Voix du Nord, 13 avril 2006
| publié le 15 avril 2006 |
HIER soir, les clandestins de Calais n’ont pas dormi dans les bois. Les cabanes et les tentes crasseuses, infestées de puces, habitées par les rats, ont été détruites.
Le matin, dès huit heures, une cinquantaine d’employés du service propreté urbaine ont commencé un long et fastidieux travail de destruction des abris de fortune qui ont hébergé des centaines de personnes. Car le bois Dubrulle, vaste espace peuplé d’arbres malades dans une zone industrielle polluée par les usines chimiques, cachait bien plus qu’une quinzaine d’abris de fortune. Hier, ce sont près d’une quarantaine de refuges qui ont été démolis. Selon un responsable, « il faudra non pas deux jours comme prévu, mais une semaine pour tout nettoyer ».
« Je n’ai jamais vu une chose pareille, c’est terrible de voir qu’ils vivaient là-dedans, soupire un jeune employé de la ville, le regard posé sur une tente entourée de détritus. Je ne les juge pas, on ferait peut-être pareil si on devait quitter notre pays à tout prix. »
Ne pas juger pour certains, mais observer, avec dégoût et colère pour d’autres, le quotidien de ces indésirables qui s’accrochent à leur rêve de Grande-Bretagne. « Pourquoi on ne leur ouvre pas un centre ?, s’interroge un ouvrier. Quand ils étaient à Sangatte, les réfugiés posaient moins de problèmes. Depuis la fermeture du centre, nous passons notre temps à nettoyer leur m... »
Vie dans les ordures
Bien plus qu’un simple squat, le bois Dubrulle peuplé de décharges sauvages est devenu au fil des mois une véritable poubelle. La vie dans les ordures, voilà en quelques mots comment pouvait se résumer le quotidien des migrants en situation irrégulière.
Pendant des heures, les employés de la ville ont traîné des centaines de bâches en plastique, emmené des kilos de couvertures et ramassé des tonnes de déchets jonchant les sentiers de cette forêt de misère. Ils ont rempli quatre bennes à ordures, et le travail est loin d’être fini. « C’est bien plus que l’année dernière », commente, désabusé, un autre employé municipal qui a participé à un nettoyage similaire, au même endroit, en 2005.
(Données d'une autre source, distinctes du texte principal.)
/-- 06/R88, R89, R91: `nop` changes nothing but its next address; `emget` reads `em`; `emset` writes it under the path mask;
`lps` pushes a loop entry where there is room, a count 0 stored as 1, the head I words from the instruction. -/
def Obligations.SequencingAndMask : Prop :=
  Result .nop (fun _ s => s)
  ∧ Result .emget (fun f s => s.setScalar f.d (s.me.em.setWidth 64))
  ∧ Result .emset (fun f s => { s with me := { s.me with
      em := (s.me.scalar f.a + f.imm).setWidth 32 &&& (match s.me.rstack with
        | [] => 0xFFFF_FFFF
        | e :: _ => if e.phase then e.pmask else e.emd &&& ~~~e.pmask) } })
  ∧ (∀ (f : Form) (s : State) (info : Info), Clear (.lps f) info f s →
      s.me.lstack.length < (if s.me.depth then 2 else 4) →
      Completes (.lps f) s { s with me := { s.me with lstack :=
        { head := s.me.pc + (f.imm * 4).setWidth 52
          count := if (s.me.scalar f.a).setWidth 32 = (0 : BitVec 32) then 1 else (s.me.scalar f.a).setWidth 32 }
        :: s.me.lstack } })
  ∧ (∀ (f : Form) (s : State) (info : Info), Clear (.lps f) info f s →
      (if s.me.depth then 2 else 4) ≤ s.me.lstack.length →
      ∃ t, Traps (.lps f) s t ∧ t.kind = 12 ∧ t.tval = 1)

/-- 06/R98, R99, R102: the element-wise integer instructions, at every place that holds their destination. -/
def Obligations.VectorInteger : Prop :=
  Writes .vaddInt false (elementwise .i32 fun _ _ _ a b _ => a + b)
  ∧ Writes .vsubInt false (elementwise .i32 fun _ _ _ a b _ => a - b)
  ∧ Writes .vmulInt false (elementwise .i32 fun _ _ _ a b _ => a * b)
  ∧ Writes .vmulh false (elementwise .i32 fun _ t w a b _ =>
      if Ty.signed t then BitVec.ofInt w (a.toInt * b.toInt / 2 ^ w) else BitVec.ofNat w (a.toNat * b.toNat / 2 ^ w))
  ∧ Writes .vmad false (elementwise .i32 fun _ _ _ a b c => a * b + c)
  ∧ Writes .vand false (elementwise .u32 fun _ _ _ a b _ => a &&& b)
  ∧ Writes .vor false (elementwise .u32 fun _ _ _ a b _ => a ||| b)
  ∧ Writes .vxor false (elementwise .u32 fun _ _ _ a b _ => a ^^^ b)
  ∧ Writes .vandn false (elementwise .u32 fun _ _ _ a b _ => a &&& ~~~b)
  ∧ Writes .vshl false (elementwise .u32 fun _ _ w a b _ => a <<< (b.toNat % w))
  ∧ Writes .vshr false (elementwise .u32 fun _ _ w a b _ => a >>> (b.toNat % w))
  ∧ Writes .vsra false (elementwise .u32 fun _ _ w a b _ => a.sshiftRight (b.toNat % w))
  ∧ Writes .vminInt false (elementwise .i32 fun _ t _ a b _ => if lessThan t a b then a else b)
  ∧ Writes .vmaxInt false (elementwise .i32 fun _ t _ a b _ => if lessThan t a b then b else a)
  ∧ Writes .vcmpInt false (elementwise .i32 fun f t w a b _ =>
      if ccHolds f.fn.toNat (lessThan t a b) (a == b) then BitVec.allOnes w else 0)
  ∧ Writes .vsel false (elementwise .u32 fun _ _ _ a b c => (a &&& c) ||| (b &&& ~~~c))
  ∧ Writes .vclz false (elementwise .u32 fun _ _ w a _ _ => BitVec.ofNat w (leadingZeros a.toNat w))
  ∧ Writes .vpopc false (elementwise .u32 fun _ _ w a _ _ => BitVec.ofNat w (oneBits a.toNat w))

/-- 06/R97, R100, R101, R103-R105: lanes and quads. `vget` reads one lane whatever `em` holds; `vmov` and `qswz` carry the
scale bytes of active quads; `vcmpp` writes the bits of active lanes; `vpack` saturates; the lane moves. -/
def Obligations.VectorLanes : Prop :=
  (∀ (f : Form) (s s1 : State) (info : Info), Clear (.vget f) info f s → readSources (.vget f) info f true s = .ok s1 →
    Completes (.vget f) s (s1.setScalar f.d
      (BitVec.ofNat 64 ((s.source f.a .v).lane ((s.me.scalar f.b).toNat % 32)))))
  ∧ Writes .vmov false (fun f s => scaledWrite (s.me.active f) (s.source f.a (f.type .v)).lane (s.source f.a (f.type .v)).scaleByte)
  ∧ (∀ (f : Form) (s s1 : State) (info : Info), Clear (.vcmppInt f) info f s →
    readSources (.vcmppInt f) info f false s = .ok s1 →
    Completes (.vcmppInt f) s (s1.setPred f.d.toNat (maskOf fun l =>
      if laneOn (s.me.active f) l then
        ccHolds f.fn.toNat
          (lessThan (f.type .i32) (elemOf 32 ((s.source f.a (f.type .i32)).lane l) 0) (elemOf 32 ((s.source f.b (f.type .i32)).lane l) 0))
          (elemOf 32 ((s.source f.a (f.type .i32)).lane l) 0 == elemOf 32 ((s.source f.b (f.type .i32)).lane l) 0)
      else laneOn (s.me.pred f.d.toNat) l)))
  ∧ Writes .vpack false (fun f s => laneWrite (s.me.active f) fun l =>
      let t := f.type .i16
      let w := elemWidth t
      let k := (elemOf 32 ((s.source f.a t).lane l) 0).toInt
      let lo : Int := if Ty.signed t then -2 ^ (w - 1) else 0
      let hi : Int := if Ty.signed t then 2 ^ (w - 1) - 1 else 2 ^ w - 1
      (BitVec.ofInt w (max lo (min hi k))).toNat)
  ∧ Writes .vunpack false (fun f s => laneWrite (s.me.active f) fun l =>
      let t := f.type .i16
      let x := elemOf (elemWidth t) ((s.source f.a t).lane l) 0
      (if Ty.signed t then x.signExtend 32 else x.setWidth 32 : BitVec 32).toNat)
  ∧ Writes .vshflIdx false (moved fun f s l => (s.source f.b .v).lane l % 32)
  ∧ Writes .vshflUp false (moved fun f s l => if moveBy f s ≤ l then l - moveBy f s else l)
  ∧ Writes .vshflDn false (moved fun f s l => if l + moveBy f s ≤ 31 then l + moveBy f s else l)
  ∧ Writes .vshflXor false (moved fun f s l => l ^^^ moveBy f s)
  ∧ Writes .vshflBc false (moved fun f s _ => moveBy f s)
  ∧ Writes .qswz false (fun f s => scaledWrite (s.me.active f)
      (fun l => (s.source f.a .u32).lane (l / 4 * 4 + digit 2 f.imm.toNat (l % 4))) (s.source f.a .u32).scaleByte)
  ∧ Writes .vsclget false (fun f s => laneWrite (s.me.active f) fun l => (s.source f.a .u32).scaleByte (l / 4))

/-- 15/R231, R233-R238, R240: the element-wise floating-point instructions complete where no enabled exception arises, with
the result of their row, their flags, and scale bytes `0x7F`. The rows of `vexp2`, `vlog2`, `vsin` and `vcos` rest on the fixed-point
functions `exp2Num`, `log2Num`, `sinNum` and `cosNum`: that they round as the exact values do is log 14 (PRESUMED). -/
def Obligations.FloatResults : Prop :=
  ∀ r ∈ fpRows, ∀ (f : Form) (s s1 : State) (info : Info), Clear (r.ins f) info f s →
    (r.rounds = true → ModeLegal s) → Taken (r.ins f) info f false s s1 →
    FpDone (r.ins f) info f s s1 (f.type .f32 == .f64) (r.results f s)

/-- 08/R129: where an enabled exception arises in an active lane the instruction traps and writes nothing: the
highest-ranked enabled kind that arose, `tlm` the lanes that raised it, `tval` the default result of the lowest of them. -/
def Obligations.FloatTraps : Prop :=
  ∀ r ∈ fpRows, ∀ (f : Form) (s s1 : State) (info : Info), Clear (r.ins f) info f s →
    (r.rounds = true → ModeLegal s) → Taken (r.ins f) info f false s s1 →
    let raised (k l : Nat) : Bool :=
      laneOn (s.me.active f) l && ((r.results f s).getD l ⟨0, 0⟩).flags.testBit k && s.me.fm.getLsbD k
    ∀ k l, k < 5 → l < 32 → raised k l = true → (∀ k' l', k' < k → l' < 32 → raised k' l' = false) →
      (∀ l' < l, raised k l' = false) →
      ∃ t, Traps (r.ins f) s t ∧ t.kind = k + 1 ∧ t.tlm = maskOf (raised k)
        ∧ t.tval = BitVec.ofNat 64 ((r.results f s).getD l ⟨0, 0⟩).bits

/-- 15/R239: the reduction tree gives every active lane one result, inactive lanes standing in as -0 for the sum and as
NaN, which the selection passes over, for the minimum and maximum.
15/R235: `vcmpp` writes the bits of active lanes and raises the flags of the comparison. -/
def Obligations.FloatReduceCompare : Prop :=
  (∀ r ∈ ([(.vredAdd, true, fun s => (.fin true 0 0, fun x y => s.me.step32 (numAdd s.me.down x y)))
      , (.vredMin, false, fun _ => (.nan false, numSelect true))
      , (.vredMax, false, fun _ => (.nan false, numSelect false))] :
      List ((Form → Instr) × Bool × (State → FpNum × (FpNum → FpNum → ExRes)))),
    ∀ (f : Form) (s s1 : State) (info : Info), Clear (r.1 f) info f s → (r.2.1 = true → ModeLegal s) →
    Taken (r.1 f) info f false s s1 →
    let leaves := (List.range 32).map fun l =>
      if laneOn (s.me.active f) l then fmtF32.read s.me.ftz ((s.source f.a .f32).lane l) else (r.2.2 s).1
    let p := redTree (r.2.2 s).2 5 leaves
    FpDone (r.1 f) info f s s1 false (List.replicate 32
      { bits := (fmtF32.write .arith .rne false (p.1.headD (r.2.2 s).1)).bits, flags := p.2 }))
  ∧ (∀ (f : Form) (s s1 : State) (info : Info), Clear (.vcmppFp f) info f s →
    readSources (.vcmppFp f) info f false s = .ok s1 →
    let fm := (fmtOf (f.type .f32)).getD fmtF32
    let res := fpResults s f (f.type .f32) fun a b _ =>
      { bits := (numCompare f.fn.toNat (fm.read s.me.ftz a) (fm.read s.me.ftz b)).1.toNat
        flags := (numCompare f.fn.toNat (fm.read s.me.ftz a) (fm.read s.me.ftz b)).2 }
    fpTrap (.vcmppFp f) info f s.me res = none →
    Completes (.vcmppFp f) s ((s1.raise (activeFlags (s.me.active f) res)).setPred f.d.toNat (maskOf fun l =>
      if laneOn (s.me.active f) l then (res.getD l ⟨0, 0⟩).bits == 1 else laneOn (s.me.pred f.d.toNat) l)))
La politique d’usure menée par la police aux frontières a ses limites et les placements dans des centres d’accueil ont toujours aussi peu de résultats. « Jeudi, nous avons interpellé quatre-vingt-dix-neuf personnes qui ont été placées dans des centres d’accueil et déjà la plupart sont de retour à Calais, assure, le ton grave, un agent de la PAF. On met ces gens à l’abri et ils préfèrent revenir à Calais, quitte à y retrouver des conditions de vie inacceptables. Que voulez-vous qu’on fasse ? »
Des squats ont été éradiqués, certes, mais d’autres poussent déjà quelques centaines de mètres plus loin. Insidieusement, les abris de fortune et leurs nombreux occupants s’imposent comme le symbole de l’échec de l’État dans la lutte contre l’immigration clandestine à Calais.